Spark Monitoring & Debugging 101: Monitor Your Jobs with Spark Logs and UI

If you’ve ever watched a Spark job mysteriously slow down, disappear, or throw cryptic errors at 3 a.m., you already know: monitoring and debugging are survival skills for any Spark developer or data engineer.

What components are involved in monitoring?

Spark Applications & Jobs (Start Here!)

Your very first stop should always be the Spark UI and Spark logs. These tools show you exactly what Spark itself sees: running applications, jobs, stages, tasks, RDDs/DataFrames, shuffled data, cached partitions, and physical query plans.

→ 90% of day-to-day performance questions and bugs are solved right here.

JVM Level (When Spark UI Isn’t Enough)

Spark executors (and the driver) run inside Java Virtual Machines. If tasks are slow because of garbage collection pauses, excessive memory usage, or thread deadlocks, you need to look inside the JVMs.

Handy built-in Java tools the book recommends:

jstack – print thread stacks (great for deadlocks)
jmap – generate heap dumps
jstat – live GC and memory statistics
jconsole or jvisualvm – visual JVM explorer and basic profiler

The Spark UI already shows GC time per task, but when you need the deepest insight, these classic JVM tools are still unbeatable.

Operating System / Machine Level

Your JVMs don’t run in a vacuum—they live on real servers.

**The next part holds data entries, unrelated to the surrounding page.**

-- ==== Sys2Proof/Machine/LogicalArith.lean ====
section
/-! DEFINITION. Logical and arithmetic instructions (43_logical_arith.md): the effect of each mnemonic once, then one meaning per opcode row. -/

namespace Sys2Proof.Machine

/-- `A <- A & M; SetZN(A)` (R170). -/
def andA (m : Byte) (s : State) : State := loadA (s.a &&& m) s

/-- AND `imm`, opcode 29 (R170). -/
def execAndImm (ii : Byte) (s : State) : Result := advance (.andImm ii) (andA ii s)

/-- AND `zp`, opcode 25 (R170). -/
def execAndZp (zz : Byte) (s : State) : Result := advance (.andZp zz) (andA (operandValue (.zp zz) s) s)

/-- AND `zpx`, opcode 35 (R170). -/
def execAndZpx (zz : Byte) (s : State) : Result :=
  advance (.andZpx zz) (andA (operandValue (.zpx zz) s) s)

/-- AND `abs`, opcode 2D (R170). -/
def execAndAbs (hhll : Word) (s : State) : Result :=
  advance (.andAbs hhll) (andA (operandValue (.abs hhll) s) s)

/-- AND `absx`, opcode 3D (R170). -/
def execAndAbsx (hhll : Word) (s : State) : Result :=
  advance (.andAbsx hhll) (andA (operandValue (.absx hhll) s) s)

/-- AND `absy`, opcode 39 (R170). -/
def execAndAbsy (hhll : Word) (s : State) : Result :=
  advance (.andAbsy hhll) (andA (operandValue (.absy hhll) s) s)

/-- AND `indx`, opcode 21 (R170). -/
def execAndIndx (zz : Byte) (s : State) : Result :=
  advance (.andIndx zz) (andA (operandValue (.indx zz) s) s)

/-- AND `indy`, opcode 31 (R170). -/
def execAndIndy (zz : Byte) (s : State) : Result :=
  advance (.andIndy zz) (andA (operandValue (.indy zz) s) s)

/-- `A <- A | M; SetZN(A)` (R171). -/
def orA (m : Byte) (s : State) : State := loadA (s.a ||| m) s

/-- ORA `imm`, opcode 09 (R171). -/
def execOraImm (ii : Byte) (s : State) : Result := advance (.oraImm ii) (orA ii s)

/-- ORA `zp`, opcode 05 (R171). -/
def execOraZp (zz : Byte) (s : State) : Result := advance (.oraZp zz) (orA (operandValue (.zp zz) s) s)

/-- ORA `zpx`, opcode 15 (R171). -/
def execOraZpx (zz : Byte) (s : State) : Result :=
  advance (.oraZpx zz) (orA (operandValue (.zpx zz) s) s)

/-- ORA `abs`, opcode 0D (R171). -/
def execOraAbs (hhll : Word) (s : State) : Result :=
  advance (.oraAbs hhll) (orA (operandValue (.abs hhll) s) s)

/-- ORA `absx`, opcode 1D (R171). -/
def execOraAbsx (hhll : Word) (s : State) : Result :=
  advance (.oraAbsx hhll) (orA (operandValue (.absx hhll) s) s)

/-- ORA `absy`, opcode 19 (R171). -/
def execOraAbsy (hhll : Word) (s : State) : Result :=
  advance (.oraAbsy hhll) (orA (operandValue (.absy hhll) s) s)

/-- ORA `indx`, opcode 01 (R171). -/
def execOraIndx (zz : Byte) (s : State) : Result :=
  advance (.oraIndx zz) (orA (operandValue (.indx zz) s) s)

/-- ORA `indy`, opcode 11 (R171). -/
def execOraIndy (zz : Byte) (s : State) : Result :=
  advance (.oraIndy zz) (orA (operandValue (.indy zz) s) s)

/-- `A <- A ^ M; SetZN(A)` (R172). -/
def eorA (m : Byte) (s : State) : State := loadA (s.a ^^^ m) s

/-- EOR `imm`, opcode 49 (R172). -/
def execEorImm (ii : Byte) (s : State) : Result := advance (.eorImm ii) (eorA ii s)

/-- EOR `zp`, opcode 45 (R172). -/
def execEorZp (zz : Byte) (s : State) : Result := advance (.eorZp zz) (eorA (operandValue (.zp zz) s) s)

/-- EOR `zpx`, opcode 55 (R172). -/
def execEorZpx (zz : Byte) (s : State) : Result :=
  advance (.eorZpx zz) (eorA (operandValue (.zpx zz) s) s)

/-- EOR `abs`, opcode 4D (R172). -/
def execEorAbs (hhll : Word) (s : State) : Result :=
  advance (.eorAbs hhll) (eorA (operandValue (.abs hhll) s) s)

/-- EOR `absx`, opcode 5D (R172). -/
def execEorAbsx (hhll : Word) (s : State) : Result :=
  advance (.eorAbsx hhll) (eorA (operandValue (.absx hhll) s) s)

/-- EOR `absy`, opcode 59 (R172). -/
def execEorAbsy (hhll : Word) (s : State) : Result :=
  advance (.eorAbsy hhll) (eorA (operandValue (.absy hhll) s) s)

/-- EOR `indx`, opcode 41 (R172). -/
def execEorIndx (zz : Byte) (s : State) : Result :=
  advance (.eorIndx zz) (eorA (operandValue (.indx zz) s) s)

/-- EOR `indy`, opcode 51 (R172). -/
def execEorIndy (zz : Byte) (s : State) : Result :=
  advance (.eorIndy zz) (eorA (operandValue (.indy zz) s) s)

/-- `P.Z <- ((A & M) == 0); P.V <- M[6]; P.N <- M[7]` (R173). -/
def testBits (m : Byte) (s : State) : State :=
  setFlag .negative (getBit m 7) (setFlag .overflow (getBit m 6) (setFlag .zero (s.a &&& m == 0#8) s))

/-- BIT `zp`, opcode 24 (R173). -/
def execBitZp (zz : Byte) (s : State) : Result :=
  advance (.bitZp zz) (testBits (operandValue (.zp zz) s) s)

/-- BIT `abs`, opcode 2C (R173). -/
def execBitAbs (hhll : Word) (s : State) : Result :=
  advance (.bitAbs hhll) (testBits (operandValue (.abs hhll) s) s)

/-- The NMOS branch of `AddOp(m)` (R174): carry-in added, signed overflow. -/
def addOpNmos (m : Byte) (s : State) : State :=
  let sum := s.a.toNat + m.toNat + bitNat (flag .carry s)
  let r := BitVec.ofNat 8 sum
  loadA r (setFlag .overflow (signedOverflowOf s.a m r) (setFlag .carry (decide (sum > 255)) s))

/-- `AddOp(m)` (R174). It never reads P.D. -/
def addOp (m : Byte) (s : State) : State :=
  match s.profile with
  | .source => loadA (s.a + m) (setOverflowAdd s.a m (setCarryFlag s.a m s))
  | .nmos => addOpNmos m s

/-- ADC `imm`, opcode 69 (R175). -/
def execAdcImm (ii : Byte) (s : State) : Result := advance (.adcImm ii) (addOp ii s)

/-- ADC `zp`, opcode 65 (R175). -/
def execAdcZp (zz : Byte) (s : State) : Result := advance (.adcZp zz) (addOp (operandValue (.zp zz) s) s)

/-- ADC `zpx`, opcode 75 (R175). -/
def execAdcZpx (zz : Byte) (s : State) : Result :=
  advance (.adcZpx zz) (addOp (operandValue (.zpx zz) s) s)

/-- ADC `abs`, opcode 6D (R175). -/
def execAdcAbs (hhll : Word) (s : State) : Result :=
  advance (.adcAbs hhll) (addOp (operandValue (.abs hhll) s) s)

/-- ADC `absx`, opcode 7D (R175). -/
def execAdcAbsx (hhll : Word) (s : State) : Result :=
  advance (.adcAbsx hhll) (addOp (operandValue (.absx hhll) s) s)

/-- ADC `absy`, opcode 79 (R175). -/
def execAdcAbsy (hhll : Word) (s : State) : Result :=
  advance (.adcAbsy hhll) (addOp (operandValue (.absy hhll) s) s)

/-- ADC `indx`, opcode 61 (R175). -/
def execAdcIndx (zz : Byte) (s : State) : Result :=
  advance (.adcIndx zz) (addOp (operandValue (.indx zz) s) s)

/-- ADC `indy`, opcode 71 (R175). -/
def execAdcIndy (zz : Byte) (s : State) : Result :=
  advance (.adcIndy zz) (addOp (operandValue (.indy zz) s) s)

/-- The effective subtrahend of the SOURCE profile: `u8(m + (1 - P.C))` (R176). -/
def subtrahend (m : Byte) (s : State) : Byte := BitVec.ofNat 8 (m.toNat + (1 - bitNat (flag .carry s)))

/-- `SubOp(m)` (R176). It never reads P.D. -/
def subOp (m : Byte) (s : State) : State :=
  match s.profile with
  | .source =>
    let sub := subtrahend m s
    loadA (s.a - sub) (setOverflowSub s.a sub (setCarryFlag s.a sub s))
  | .nmos => addOpNmos (m ^^^ 0xFF#8) s

/-- SBC `imm`, opcode E9 (R177). -/
def execSbcImm (ii : Byte) (s : State) : Result := advance (.sbcImm ii) (subOp ii s)

/-- SBC `zp`, opcode E5 (R177). -/
def execSbcZp (zz : Byte) (s : State) : Result := advance (.sbcZp zz) (subOp (operandValue (.zp zz) s) s)

/-- SBC `zpx`, opcode F5 (R177). -/
def execSbcZpx (zz : Byte) (s : State) : Result :=
  advance (.sbcZpx zz) (subOp (operandValue (.zpx zz) s) s)

/-- SBC `abs`, opcode ED (R177). -/
def execSbcAbs (hhll : Word) (s : State) : Result :=
  advance (.sbcAbs hhll) (subOp (operandValue (.abs hhll) s) s)

/-- SBC `absx`, opcode FD (R177). -/
def execSbcAbsx (hhll : Word) (s : State) : Result :=
  advance (.sbcAbsx hhll) (subOp (operandValue (.absx hhll) s) s)

/-- SBC `absy`, opcode F9 (R177). -/
def execSbcAbsy (hhll : Word) (s : State) : Result :=
  advance (.sbcAbsy hhll) (subOp (operandValue (.absy hhll) s) s)

/-- SBC `indx`, opcode E1 (R177). -/
def execSbcIndx (zz : Byte) (s : State) : Result :=
  advance (.sbcIndx zz) (subOp (operandValue (.indx zz) s) s)

/-- SBC `indy`, opcode F1 (R177). -/
def execSbcIndy (zz : Byte) (s : State) : Result :=
  advance (.sbcIndy zz) (subOp (operandValue (.indy zz) s) s)

/-- `m <- u8(M + 1); MemWrite(EA, 1, m); SubOp(m)` (R178). -/
def iscMem (o : MemOperand) (s : State) : State :=
  let m := operandValue o s + 1#8
  subOp m (storeOperand o m s)

/-- ISC `zp`, opcode E7 (R178). -/
def execIscZp (zz : Byte) (s : State) : Result := advance (.iscZp zz) (iscMem (.zp zz) s)

/-- ISC `zpx`, opcode F7 (R178). -/
def execIscZpx (zz : Byte) (s : State) : Result := advance (.iscZpx zz) (iscMem (.zpx zz) s)

/-- ISC `abs`, opcode EF (R178). -/
def execIscAbs (hhll : Word) (s : State) : Result := advance (.iscAbs hhll) (iscMem (.abs hhll) s)

/-- ISC `absx`, opcode FF (R178). -/
def execIscAbsx (hhll : Word) (s : State) : Result := advance (.iscAbsx hhll) (iscMem (.absx hhll) s)

/-- ISC `absy`, opcode FB (R178). -/
def execIscAbsy (hhll : Word) (s : State) : Result := advance (.iscAbsy hhll) (iscMem (.absy hhll) s)

/-- ISC `indx`, opcode E3 (R178). -/
def execIscIndx (zz : Byte) (s : State) : Result := advance (.iscIndx zz) (iscMem (.indx zz) s)

/-- ISC `indy`, opcode F3 (R178). -/
def execIscIndy (zz : Byte) (s : State) : Result := advance (.iscIndy zz) (iscMem (.indy zz) s)

end Sys2Proof.Machine
end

If the machine is starved for CPU, swapping like crazy, or the network/disks are saturated, Spark will suffer no matter how perfect your code is.

Key things to watch: CPU usage & load, Memory/swap, Disk I/O (reads/writes), Network throughput and errors

Quick Linux tools the authors love: dstat – all-in-one system view, iostat – disk stats, iotop – who’s hammering the disk right now

Cluster Level (The Big Picture)

Finally, zoom all the way out to the cluster manager itself:

YARN → ResourceManager UI
Kubernetes → dashboard or metrics-server
Standalone → master web UI
Mesos → framework view

If nodes are down, containers are getting killed, or the cluster is out of resources, no amount of Spark tuning will save you.

Popular cluster-wide monitoring stacks are: Ganglia (classic), Prometheus + Grafana (modern standard), Cloud-provider tools (CloudWatch, Azure Monitor, GCP Operations, etc.)

Bottom Line – Where to Start?

Always begin with the Spark UI + logs → move to JVM tools → check the host OS → finally look at the cluster manager. That exact order will solve almost every production firefight you’ll ever face.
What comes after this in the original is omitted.